高選擇性超氧化物螢光化學感測分子之設計與合成及於活體細胞的應用

Abstract

本論文以BODIPY和coumaroin為螢光基團主體，修飾上雙苯基磷官能基作為辨識端，設計並合成出螢光化學感測分子TPB和DPC。此系列的螢光化學感測分子皆可以利用超氧化物的強氧化力來與辨識端反應，使原本沒有任何螢光放射的TPB和DPC，分別產生綠色及藍色的螢光。二者在多種活性氧化物及氮化物下，對於過氧化物具有高度的選擇性及靈敏性，只有在超氧化物存在下，才會有明顯的螢光強度變化，達到偵測的效果。 最後，將TPB和DPC應用於細胞顯影實驗中，在老鼠巨噬細胞(Raw 264.7)中，利用共軛焦顯微鏡，成功觀測到TPB和DPC對超氧化物的偵測能力，並可更進一步偵測由PMA刺激所產生的超氧化物。最後，由細胞毒性檢可知，當TPB和DPC之濃度達20 μM時，巨噬細胞的存活率仍超過80 %。

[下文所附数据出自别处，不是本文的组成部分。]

/-! ## A byte of DRAM performed -/

@[simp] theorem State.dramSet_clock (s : State) (a : Nat) (b : Byte) : (s.dramSet a b).clock = s.clock := rfl
@[simp] theorem State.dramSet_podTick (s : State) (a : Nat) (b : Byte) : (s.dramSet a b).podTick = s.podTick := rfl
@[simp] theorem State.dramSet_podSent (s : State) (a : Nat) (b : Byte) : (s.dramSet a b).podSent = s.podSent := rfl
@[simp] theorem State.dramSet_podSentAt (s : State) (a : Nat) (b : Byte) : (s.dramSet a b).podSentAt = s.podSentAt := rfl
@[simp] theorem State.dramSet_podPending (s : State) (a : Nat) (b : Byte) : (s.dramSet a b).podPending = s.podPending := rfl
@[simp] theorem State.dramSet_regs (s : State) (a : Nat) (b : Byte) : (s.dramSet a b).regs = s.regs := rfl
@[simp] theorem State.dramSet_mem (s : State) (a : Nat) (b : Byte) :
    (s.dramSet a b).mem = cellsSet s.mem a b := rfl
@[simp] theorem State.dramSet_hostMem (s : State) (a : Nat) (b : Byte) : (s.dramSet a b).hostMem = s.hostMem := rfl
@[simp] theorem State.dramSet_undef (s : State) (a : Nat) (b : Byte) :
    (s.dramSet a b).undef = undefDrop a s.undef := rfl
@[simp] theorem State.dramSet_pendingStores (s : State) (a : Nat) (b : Byte) : (s.dramSet a b).pendingStores = s.pendingStores := rfl
@[simp] theorem State.dramSet_reads (s : State) (a : Nat) (b : Byte) : (s.dramSet a b).reads = s.reads := rfl
@[simp] theorem State.dramSet_performs (s : State) (a : Nat) (b : Byte) : (s.dramSet a b).performs = s.performs := rfl
@[simp] theorem State.dramSet_performSeq (s : State) (a : Nat) (b : Byte) : (s.dramSet a b).performSeq = s.performSeq := rfl
@[simp] theorem State.dramSet_viewFloors (s : State) (a : Nat) (b : Byte) : (s.dramSet a b).viewFloors = s.viewFloors := rfl
@[simp] theorem State.dramSet_seen (s : State) (a : Nat) (b : Byte) : (s.dramSet a b).seen = s.seen := rfl
@[simp] theorem State.dramSet_watchSeq (s : State) (a : Nat) (b : Byte) : (s.dramSet a b).watchSeq = s.watchSeq := rfl
@[simp] theorem State.dramSet_owed (s : State) (a : Nat) (b : Byte) : (s.dramSet a b).owed = s.owed := rfl
@[simp] theorem State.dramSet_l1 (s : State) (a : Nat) (b : Byte) : (s.dramSet a b).l1 = s.l1 := rfl
@[simp] theorem State.dramSet_l1Trees (s : State) (a : Nat) (b : Byte) : (s.dramSet a b).l1Trees = s.l1Trees := rfl
@[simp] theorem State.dramSet_l1Bad (s : State) (a : Nat) (b : Byte) : (s.dramSet a b).l1Bad = s.l1Bad := rfl
@[simp] theorem State.dramSet_views (s : State) (a : Nat) (b : Byte) : (s.dramSet a b).views = s.views := rfl
@[simp] theorem State.dramSet_l2 (s : State) (a : Nat) (b : Byte) : (s.dramSet a b).l2 = s.l2 := rfl
@[simp] theorem State.dramSet_requests (s : State) (a : Nat) (b : Byte) : (s.dramSet a b).requests = s.requests := rfl
@[simp] theorem State.dramSet_flushSeq (s : State) (a : Nat) (b : Byte) : (s.dramSet a b).flushSeq = s.flushSeq := rfl
@[simp] theorem State.dramSet_flushing (s : State) (a : Nat) (b : Byte) : (s.dramSet a b).flushing = s.flushing := rfl
@[simp] theorem State.dramSet_errorTable (s : State) (a : Nat) (b : Byte) : (s.dramSet a b).errorTable = s.errorTable := rfl
@[simp] theorem State.dramSet_badSectors (s : State) (a : Nat) (b : Byte) : (s.dramSet a b).badSectors = s.badSectors := rfl
@[simp] theorem State.dramSet_badWords (s : State) (a : Nat) (b : Byte) : (s.dramSet a b).badWords = s.badWords := rfl
@[simp] theorem State.dramSet_dramRows (s : State) (a : Nat) (b : Byte) : (s.dramSet a b).dramRows = s.dramRows := rfl
@[simp] theorem State.dramSet_dramQueue (s : State) (a : Nat) (b : Byte) : (s.dramSet a b).dramQueue = s.dramQueue := rfl
@[simp] theorem State.dramSet_joinScopes (s : State) (a : Nat) (b : Byte) : (s.dramSet a b).joinScopes = s.joinScopes := rfl
@[simp] theorem State.dramSet_badTags (s : State) (a : Nat) (b : Byte) : (s.dramSet a b).badTags = s.badTags := rfl
@[simp] theorem State.dramSet_dramTicks (s : State) (a : Nat) (b : Byte) : (s.dramSet a b).dramTicks = s.dramTicks := rfl
@[simp] theorem State.dramSet_heldLeases (s : State) (a : Nat) (b : Byte) : (s.dramSet a b).heldLeases = s.heldLeases := rfl
@[simp] theorem State.dramSet_slotsHeld (s : State) (a : Nat) (b : Byte) : (s.dramSet a b).slotsHeld = s.slotsHeld := rfl
@[simp] theorem State.dramSet_slotsFreed (s : State) (a : Nat) (b : Byte) : (s.dramSet a b).slotsFreed = s.slotsFreed := rfl
@[simp] theorem State.dramSet_lateQuads (s : State) (a : Nat) (b : Byte) : (s.dramSet a b).lateQuads = s.lateQuads := rfl
@[simp] theorem State.dramSet_tlbs (s : State) (a : Nat) (b : Byte) : (s.dramSet a b).tlbs = s.tlbs := rfl
@[simp] theorem State.dramSet_walkCache (s : State) (a : Nat) (b : Byte) : (s.dramSet a b).walkCache = s.walkCache := rfl
@[simp] theorem State.dramSet_fetchLines (s : State) (a : Nat) (b : Byte) : (s.dramSet a b).fetchLines = s.fetchLines := rfl
@[simp] theorem State.dramSet_shootdowns (s : State) (a : Nat) (b : Byte) : (s.dramSet a b).shootdowns = s.shootdowns := rfl
@[simp] theorem State.dramSet_faults (s : State) (a : Nat) (b : Byte) : (s.dramSet a b).faults = s.faults := rfl
@[simp] theorem State.dramSet_accessCounts (s : State) (a : Nat) (b : Byte) : (s.dramSet a b).accessCounts = s.accessCounts := rfl
@[simp] theorem State.dramSet_hinted (s : State) (a : Nat) (b : Byte) : (s.dramSet a b).hinted = s.hinted := rfl
@[simp] theorem State.dramSet_collapsed (s : State) (a : Nat) (b : Byte) : (s.dramSet a b).collapsed = s.collapsed := rfl
@[simp] theorem State.dramSet_rdupWrites (s : State) (a : Nat) (b : Byte) : (s.dramSet a b).rdupWrites = s.rdupWrites := rfl
@[simp] theorem State.dramSet_migWindows (s : State) (a : Nat) (b : Byte) : (s.dramSet a b).migWindows = s.migWindows := rfl
@[simp] theorem State.dramSet_replicas (s : State) (a : Nat) (b : Byte) : (s.dramSet a b).replicas = s.replicas := rfl
@[simp] theorem State.dramSet_rtc (s : State) (a : Nat) (b : Byte) : (s.dramSet a b).rtc = s.rtc := rfl
@[simp] theorem State.dramSet_oneTime (s : State) (a : Nat) (b : Byte) : (s.dramSet a b).oneTime = s.oneTime := rfl
@[simp] theorem State.dramSet_lostLeases (s : State) (a : Nat) (b : Byte) : (s.dramSet a b).lostLeases = s.lostLeases := rfl
@[simp] theorem State.dramSet_leases (s : State) (a : Nat) (b : Byte) : (s.dramSet a b).leases = s.leases := rfl
@[simp] theorem State.dramSet_nextLease (s : State) (a : Nat) (b : Byte) : (s.dramSet a b).nextLease = s.nextLease := rfl
@[simp] theorem State.dramSet_peerReqs (s : State) (a : Nat) (b : Byte) : (s.dramSet a b).peerReqs = s.peerReqs := rfl
@[simp] theorem State.dramSet_recalls (s : State) (a : Nat) (b : Byte) : (s.dramSet a b).recalls = s.recalls := rfl
@[simp] theorem State.dramSet_moving (s : State) (a : Nat) (b : Byte) : (s.dramSet a b).moving = s.moving := rfl
@[simp] theorem State.dramSet_held (s : State) (a : Nat) (b : Byte) : (s.dramSet a b).held = s.held := rfl
@[simp] theorem State.dramSet_readyWaits (s : State) (a : Nat) (b : Byte) : (s.dramSet a b).readyWaits = s.readyWaits := rfl
@[simp] theorem State.dramSet_fabricOut (s : State) (a : Nat) (b : Byte) : (s.dramSet a b).fabricOut = s.fabricOut := rfl
@[simp] theorem State.dramSet_ports (s : State) (a : Nat) (b : Byte) : (s.dramSet a b).ports = s.ports := rfl
@[simp] theorem State.dramSet_portsDown (s : State) (a : Nat) (b : Byte) : (s.dramSet a b).portsDown = s.portsDown := rfl
@[simp] theorem State.dramSet_records (s : State) (a : Nat) (b : Byte) : (s.dramSet a b).records = s.records := rfl
@[simp] theorem State.dramSet_lost (s : State) (a : Nat) (b : Byte) : (s.dramSet a b).lost = s.lost := rfl
@[simp] theorem State.dramSet_reclaimed (s : State) (a : Nat) (b : Byte) : (s.dramSet a b).reclaimed = s.reclaimed := rfl
@[simp] theorem State.dramSet_attic (s : State) (a : Nat) (b : Byte) : (s.dramSet a b).attic = s.attic := rfl
@[simp] theorem State.dramSet_chains (s : State) (a : Nat) (b : Byte) : (s.dramSet a b).chains = s.chains := rfl
@[simp] theorem State.dramSet_buffer (s : State) (a : Nat) (b : Byte) : (s.dramSet a b).buffer = s.buffer := rfl
@[simp] theorem State.dramSet_tagCounts (s : State) (a : Nat) (b : Byte) : (s.dramSet a b).tagCounts = s.tagCounts := rfl
@[simp] theorem State.dramSet_tagMap (s : State) (a : Nat) (b : Byte) : (s.dramSet a b).tagMap = s.tagMap := rfl
@[simp] theorem State.dramSet_cohorts (s : State) (a : Nat) (b : Byte) : (s.dramSet a b).cohorts = s.cohorts := rfl
@[simp] theorem State.dramSet_unplaced (s : State) (a : Nat) (b : Byte) : (s.dramSet a b).unplaced = s.unplaced := rfl
@[simp] theorem State.dramSet_halts (s : State) (a : Nat) (b : Byte) : (s.dramSet a b).halts = s.halts := rfl
@[simp] theorem State.dramSet_cores (s : State) (a : Nat) (b : Byte) : (s.dramSet a b).cores = s.cores := rfl
@[simp] theorem State.dramSet_teams (s : State) (a : Nat) (b : Byte) : (s.dramSet a b).teams = s.teams := rfl
@[simp] theorem State.dramSet_allocs (s : State) (a : Nat) (b : Byte) : (s.dramSet a b).allocs = s.allocs := rfl
@[simp] theorem State.dramSet_shadows (s : State) (a : Nat) (b : Byte) : (s.dramSet a b).shadows = s.shadows := rfl
@[simp] theorem State.dramSet_semaphores (s : State) (a : Nat) (b : Byte) : (s.dramSet a b).semaphores = s.semaphores := rfl
@[simp] theorem State.dramSet_launches (s : State) (a : Nat) (b : Byte) : (s.dramSet a b).launches = s.launches := rfl
@[simp] theorem State.dramSet_launchCount (s : State) (a : Nat) (b : Byte) : (s.dramSet a b).launchCount = s.launchCount := rfl
@[simp] theorem State.dramSet_queueViews (s : State) (a : Nat) (b : Byte) : (s.dramSet a b).queueViews = s.queueViews := rfl
@[simp] theorem State.dramSet_teamTurns (s : State) (a : Nat) (b : Byte) : (s.dramSet a b).teamTurns = s.teamTurns := rfl
@[simp] theorem State.dramSet_engines (s : State) (a : Nat) (b : Byte) : (s.dramSet a b).engines = s.engines := rfl
@[simp] theorem State.dramSet_collCounts (s : State) (a : Nat) (b : Byte) : (s.dramSet a b).collCounts = s.collCounts := rfl
@[simp] theorem State.dramSet_collAborts (s : State) (a : Nat) (b : Byte) : (s.dramSet a b).collAborts = s.collAborts := rfl
@[simp] theorem State.dramSet_table (s : State) (a : Nat) (b : Byte) : (s.dramSet a b).table = s.table := rfl
@[simp] theorem State.dramSet_pendingTable (s : State) (a : Nat) (b : Byte) : (s.dramSet a b).pendingTable = s.pendingTable := rfl
@[simp] theorem State.dramSet_disabling (s : State) (a : Nat) (b : Byte) : (s.dramSet a b).disabling = s.disabling := rfl
@[simp] theorem State.dramSet_t0 (s : State) (a : Nat) (b : Byte) : (s.dramSet a b).t0 = s.t0 := rfl
@[simp] theorem State.dramSet_drain (s : State) (a : Nat) (b : Byte) : (s.dramSet a b).drain = s.drain := rfl
@[simp] theorem State.dramSet_saves (s : State) (a : Nat) (b : Byte) : (s.dramSet a b).saves = s.saves := rfl
@[simp] theorem State.dramSet_budgets (s : State) (a : Nat) (b : Byte) : (s.dramSet a b).budgets = s.budgets := rfl
@[simp] theorem State.dramSet_wheelTurns (s : State) (a : Nat) (b : Byte) : (s.dramSet a b).wheelTurns = s.wheelTurns := rfl
@[simp] theorem State.dramSet_retiredQuads (s : State) (a : Nat) (b : Byte) : (s.dramSet a b).retiredQuads = s.retiredQuads := rfl
@[simp] theorem State.dramSet_retiredWays (s : State) (a : Nat) (b : Byte) : (s.dramSet a b).retiredWays = s.retiredWays := rfl
@[simp] theorem State.dramSet_retiredLanes (s : State) (a : Nat) (b : Byte) : (s.dramSet a b).retiredLanes = s.retiredLanes := rfl
@[simp] theorem State.dramSet_tests (s : State) (a : Nat) (b : Byte) : (s.dramSet a b).tests = s.tests := rfl
@[simp] theorem State.dramSet_retries (s : State) (a : Nat) (b : Byte) : (s.dramSet a b).retries = s.retries := rfl
@[simp] theorem State.dramSet_outboxes (s : State) (a : Nat) (b : Byte) : (s.dramSet a b).outboxes = s.outboxes := rfl
@[simp] theorem State.dramSet_resets (s : State) (a : Nat) (b : Byte) : (s.dramSet a b).resets = s.resets := rfl
@[simp] theorem State.dramSet_arbiter (s : State) (a : Nat) (b : Byte) : (s.dramSet a b).arbiter = s.arbiter := rfl
@[simp] theorem State.dramSet_irqs (s : State) (a : Nat) (b : Byte) : (s.dramSet a b).irqs = s.irqs := rfl
@[simp] theorem State.dramSet_fatalPending (s : State) (a : Nat) (b : Byte) : (s.dramSet a b).fatalPending = s.fatalPending := rfl
@[simp] theorem State.dramSet_hostReads (s : State) (a : Nat) (b : Byte) : (s.dramSet a b).hostReads = s.hostReads := rfl
@[simp] theorem State.dramSet_debugTrace (s : State) (a : Nat) (b : Byte) : (s.dramSet a b).debugTrace = s.debugTrace := rfl
@[simp] theorem State.dramSet_atomicsOn (s : State) (a : Nat) (b : Byte) : (s.dramSet a b).atomicsOn = s.atomicsOn := rfl
@[simp] theorem State.dramSet_numVfs (s : State) (a : Nat) (b : Byte) : (s.dramSet a b).numVfs = s.numVfs := rfl
@[simp] theorem State.dramSet_firmware (s : State) (a : Nat) (b : Byte) : (s.dramSet a b).firmware = s.firmware := rfl
@[simp] theorem State.dramSet_matrixDuty (s : State) (a : Nat) (b : Byte) : (s.dramSet a b).matrixDuty = s.matrixDuty := rfl
@[simp] theorem State.dramSet_powered (s : State) (a : Nat) (b : Byte) : (s.dramSet a b).powered = s.powered := rfl
@[simp] theorem State.dramSet_gatedDies (s : State) (a : Nat) (b : Byte) : (s.dramSet a b).gatedDies = s.gatedDies := rfl
@[simp] theorem State.dramSet_agenda (s : State) (a : Nat) (b : Byte) : (s.dramSet a b).agenda = s.agenda := rfl
@[simp] theorem State.dramSet_freeCtr (s : State) (a : Nat) (b : Byte) : (s.dramSet a b).freeCtr = s.freeCtr := rfl
@[simp] theorem State.dramSet_cur (s : State) (a : Nat) (b : Byte) : (s.dramSet a b).cur = s.cur := rfl
@[simp] theorem State.dramSet_nextUid (s : State) (a : Nat) (b : Byte) : (s.dramSet a b).nextUid = s.nextUid := rfl
@[simp] theorem State.dramSet_turn (s : State) (a : Nat) (b : Byte) : (s.dramSet a b).turn = s.turn := rfl
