-- ==== Sys2Proof/Laws/Regs.lean ====
section
/-! SUPPORT. The registers: what is stored reads back, and no other register changes. -/

namespace Sys2Proof.Machine

open Sys2Proof

/-- A list's first cell of a register, past a filter that keeps every cell of it. -/
theorem find_filter_ne (l : List RegCell) (fn off f o : Nat) (h : f ≠ fn ∨ o ≠ off) :
    (l.filter fun r => !(r.fn == fn && r.off == off)).find? (fun r => r.fn == f && r.off == o) =
      l.find? fun r => r.fn == f && r.off == o := by
  induction l with
  | nil => rfl
  | cons r l ih =>
    by_cases hr : r.fn = fn ∧ r.off = off
    · rw [List.filter_cons_of_neg (by simp [hr]), ih, List.find?_cons_of_neg]
      simp only [Bool.and_eq_true, beq_iff_eq, not_and]
      rintro rfl rfl
      rcases h with h | h
      · exact h hr.1
      · exact h hr.2
    · rw [List.filter_cons_of_pos (by simp only [Bool.not_eq_true', Bool.and_eq_false_iff, beq_eq_false_iff_ne]; exact Decidable.not_and_iff_or_not.1 hr)]
      simp only [List.find?_cons, ih]

/-- No cell of a register is left by the filter that drops it. -/
theorem find_filter_eq (l : List RegCell) (fn off : Nat) :
    (l.filter fun r => !(r.fn == fn && r.off == off)).find? (fun r => r.fn == fn && r.off == off) = none := by
  simp only [List.find?_eq_none, List.mem_filter]
  rintro x ⟨-, hx⟩ hy
  simp [hy] at hx

/-- The cells after a register is stored. -/
theorem setReg_regs (s : State) (fn off val : Nat) : (s.setReg fn off val).regs =
    if val % 2 ^ 64 == (regSpec fn off).elim 0 RegSpec.reset then s.regs.filter fun r => !(r.fn == fn && r.off == off)
    else { fn, off, val := BitVec.ofNat 64 val } :: s.regs.filter fun r => !(r.fn == fn && r.off == off) := by
  unfold State.setReg
  dsimp only
  split <;> rfl

/-- What is stored reads back. -/
@[simp] theorem setReg_reg (s : State) (fn off val : Nat) : (s.setReg fn off val).reg fn off = val % 2 ^ 64 := by
  unfold State.reg State.regRaw
  rw [setReg_regs]
  by_cases h : (val % 2 ^ 64 == (regSpec fn off).elim 0 RegSpec.reset) = true
  · rw [if_pos h, find_filter_eq]
    simp only [beq_iff_eq] at h
    simp [← h]
  · rw [if_neg h]
    simp

/-- No other register changes. -/
theorem setReg_reg_ne (s : State) (fn off val f o : Nat) (h : f ≠ fn ∨ o ≠ off) :
    (s.setReg fn off val).reg f o = s.reg f o := by
  unfold State.reg State.regRaw
  rw [setReg_regs]
  by_cases hv : (val % 2 ^ 64 == (regSpec fn off).elim 0 RegSpec.reset) = true
  · rw [if_pos hv, find_filter_ne _ _ _ _ _ h]
  · rw [if_neg hv, List.find?_cons_of_neg, find_filter_ne _ _ _ _ _ h]
    simp only [Bool.and_eq_true, beq_iff_eq, not_and]
    rintro rfl rfl
    rcases h with h | h <;> exact h rfl

theorem reg_lt (s : State) (fn off : Nat) : s.reg fn off < 2 ^ 64 := (s.regRaw ..).isLt

/-- Bits set, one at a time. -/
@[simp] theorem regSet_bit (s : State) (fn off bits i : Nat) (hi : i < 64) :
    bitOf ((s.regSet fn off bits).reg fn off) i = (bitOf (s.reg fn off) i || bits.testBit i) := by
  simp only [State.regSet, setReg_reg, bitOf, Nat.testBit_mod_two_pow, hi, decide_true, Bool.true_and, Nat.testBit_or]

/-- Bits cleared, one at a time. -/
@[simp] theorem regClear_bit (s : State) (fn off bits i : Nat) (hi : i < 64) :
    bitOf ((s.regClear fn off bits).reg fn off) i = (bitOf (s.reg fn off) i && !bits.testBit i) := by
  simp only [State.regClear, setReg_reg, bitOf, Nat.testBit_mod_two_pow, hi, decide_true, Bool.true_and, Nat.testBit_and,
    Nat.testBit_xor, maskAll, Nat.testBit_two_pow_sub_one, Bool.xor_true]

theorem regSet_ne (s : State) (fn off bits f o : Nat) (h : f ≠ fn ∨ o ≠ off) :
    (s.regSet fn off bits).reg f o = s.reg f o := setReg_reg_ne _ _ _ _ _ _ h
theorem regClear_ne (s : State) (fn off bits f o : Nat) (h : f ≠ fn ∨ o ≠ off) :
    (s.regClear fn off bits).reg f o = s.reg f o := setReg_reg_ne _ _ _ _ _ _ h
theorem regField_ne (s : State) (fn off hi lo val f o : Nat) (h : f ≠ fn ∨ o ≠ off) :
    (s.regField fn off hi lo val).reg f o = s.reg f o := setReg_reg_ne _ _ _ _ _ _ h

/-- A field replaced, one bit at a time. -/
theorem regField_bit (s : State) (fn off hi lo val i : Nat) (hi' : i < 64) (hl : lo ≤ hi) :
    bitOf ((s.regField fn off hi lo val).reg fn off) i =
      if lo ≤ i ∧ i ≤ hi then val.testBit (i - lo) else bitOf (s.reg fn off) i := by
  have hm : (maskBits hi lo).testBit i = decide (lo ≤ i ∧ i ≤ hi) := by
    rw [maskBits, Nat.testBit_mul_two_pow, Nat.testBit_two_pow_sub_one]
    rw [Bool.eq_iff_iff]
    simp only [Bool.and_eq_true, decide_eq_true_eq]
    omega
  simp only [State.regField, setReg_reg, bitOf, Nat.testBit_mod_two_pow, hi', decide_true, Bool.true_and, Nat.testBit_or,
    Nat.testBit_and, Nat.testBit_xor, hm, maskAll, Nat.testBit_two_pow_sub_one, Nat.testBit_mul_two_pow]
  by_cases h : lo ≤ i ∧ i ≤ hi
  · simp [h]
  · simp [h]

/-- A field replaced reads back. -/
theorem regField_field (s : State) (fn off hi lo val : Nat) (hh : hi < 64) (hl : lo ≤ hi) :
    (s.regField fn off hi lo val).field fn off hi lo = val % 2 ^ (hi - lo + 1) := by
  apply Nat.eq_of_testBit_eq
  intro i
  rw [State.field, slice, Nat.testBit_mod_two_pow, Nat.testBit_mod_two_pow, Nat.testBit_shiftRight]
  by_cases h : i < hi - lo + 1
  · have := regField_bit s fn off hi lo val (lo + i) (by omega) hl
    rw [bitOf] at this
    rw [this, if_pos (by omega)]
    simp [h]
  · simp [h]

end Sys2Proof.Machine
end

In this thesis, BODIPY-based and coumaroin-based fluorescent chemosensors TPB and DPC were designed and synthesized for detection of superoxide. The design of fluorescent probes is to join a superoxide-reactive moiety with an organic fluorophore. The reaction of probes with superoxide produces significant fluorescence enhancement. TPB and DPC displayed good selectivity and sensitivity for superoxide over other ROS (reactive oxygen species) and RNS (reactive nitrogen species). In addition, confocal fluorescence microscopy imaging using RAW264.7 macrophages demonstrates that the probe TPB and DPC could be an efficient fluorescent probe for superoxide in living cells. According to cytotoxicity tests, cell viabilities were above 80 %, when the concentrations of TPB and DPC were 20 μM.